In accordance with the WWORTH Standard Operating Procedure for Service User Inclusion [39], we have recruited two service users who will actively participate throughout the study as members of the Research Management Group. They were recruited through SUCCESS (Service Users with Chronic Conditions Encouraging Sensible Solutions), a group of patients and carers involved in research linked to the chronic conditions management policy in Wales (http://www.invo.org.uk/posttypeconference/an-alternative-success-model/) The two service user representatives contribute views from the wider SUCCESS group.

Ethics and dissemination

The Multi-Centre Research Ethics (MREC) Committee for Wales has given full ethical approval for the study (reference 10/MRE09/25). R&D permissions have been granted across Wales. We have received Information Governance Review Panel (IGRP) permission for use of the SAIL databank. We will seek further approval for any proposed changes to the trial design or conduct with the MREC and relevant R&D committees via amendment reports.

We will comply with the CONSORT guidelines [40]. We will present study results at national and international conferences and publish them in peer-reviewed and clinical journals. We have produced a publication plan and authorship agreement for dissemination of the study findings. Only those individuals who fulfil the authorship criteria will be included as authors on final publications.

Discussion

There is a lack of evidence regarding how well predictive risk tools work in supporting the management of patients. The proposed study will provide information on costs and effects of Prism; how it is used in practice, barriers and facilitators to its implementation; and its perceived value in supporting the management of patients with and at risk of developing chronic conditions. These findings will have UK and international relevance at a time of heightened focus on chronic conditions management and predictive modelling.
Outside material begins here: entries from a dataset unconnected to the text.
/-- POISON_CONSUMED of a transfer at the lowest poisoned byte of a part. -/
def partPoison (pa va poison source : Nat) : FaultInfo :=
  let o := pa % 128
  let sec := ((List.range 4).find? fun i => poison.testBit i).getD 0
  let skip := if 32 * sec > o then 32 * sec - o else 0
  poisonFault source 4 (pa + skip) (va + skip)

/-- Mark the read of a transfer's part as sent. -/
def State.markAwaiting (s : State) (cl g no : Nat) : State :=
  s.modCluster cl fun c => { c with xfers := c.xfers.map fun x => if x.group = g ∧ x.no = no then { x with awaiting := true } else x }

/-- Read the bytes of a part at a physical address. -/
def State.txRead (s : State) (gk : Nat) (x : Xfer) (pa va n : Nat) (uncached translated : Bool) :
    State × PartResult × Bytes :=
  let cl := gcluster gk
  let die := clusterDie cl
  let info := s.allocInfo cl (txHint x.word) ((s.group? gk).map fun g => (g.kernel, g.landing))
  let took := fun (source : Nat) => match x.arrived with
    | some (b, false) => some (s, PartResult.done, b)
    | some (_, true) => some (s, PartResult.fault (partPoison pa va 15 source), [])
    | none => if x.awaiting then some (s, PartResult.later, []) else none
  if !s.clusterReaches cl pa then (s, .fault (partPoison pa va 15 4), [])
  else match window pa with
  | .regs _ => let (s, b) := s.regRead 64 pa n; (s, .done, b)
  | .companion _ => (s.useFree, .done, toLE n s.freeNat)
  | .reserved => (s, .fault (partPoison pa va 15 4), [])
  | .host port off => (match took 3 with
    | some r => r
    | none => ((s.markAwaiting cl x.group x.no).hostRead (s.clusterPart cl) port off n (.xfer cl x.group x.no) translated, .later, []))
  | .net off =>
    let lo := pa % 128 / 32 * 32
    let hi := (pa % 128 + n + 31) / 32 * 32
    let cache := s.remoteCaching cl && !uncached
    (match took 2 with
    | some (s, .done, b) =>
      if cache then
        (if x.keepRemote then s.keepRemote cl (lineOf pa) (sectorMask (pa % 128) n) (fromLE b * 2 ^ (8 * lo)) info else s,
         .done, slice b (pa % 128 - lo) n)
      else (s, .done, b)
    | some r => r
    | none => match s.remoteLookup cl pa n info with
      | (s, some d) => (s, .done, toLE n d)
      | (s, none) =>
        let s := s.markAwaiting cl x.group x.no
        (if cache then s.windowGet die (off - pa % 128 + lo) (hi - lo) (.xferRead cl x.group x.no)
         else s.windowGet die off n (.xferRead cl x.group x.no), .later, []))
  | _ => match s.keyAddr pa with
    | none => (s, .fault (partPoison pa va 15 4), [])
    | some k => match s.clusterRead cl (lineOf k) (BitVec.ofNat 4 (sectorMask (k % 128) n)) info uncached with
      | none => (s.retryMet, .later, [])
      | some (s, r) =>
        if r.poison ≠ 0 then (s, .fault (partPoison pa va r.poison (if s.reachesLine die (lineOf k) then poisonSource pa else 4)), [])
        else if r.tomb then (s, .fault { code := 0x801, arg0 := lineOf pa }, [])
        else (s, .done, toLE n (field r.data (8 * (k % 128)) (8 * n)))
Trial status (August 2013)

The PRISMATIC trial is currently underway and we have now recruited 32 General Practices across the AMB UHB area to take part. Baseline qualitative data collection (staff focus groups and interviews) were carried out between October 2012 and January 2013. Baseline patient questionnaire distribution began in April 2013.

Consent

Written informed consent was obtained from the patient for the publication of this report and any accompanying images.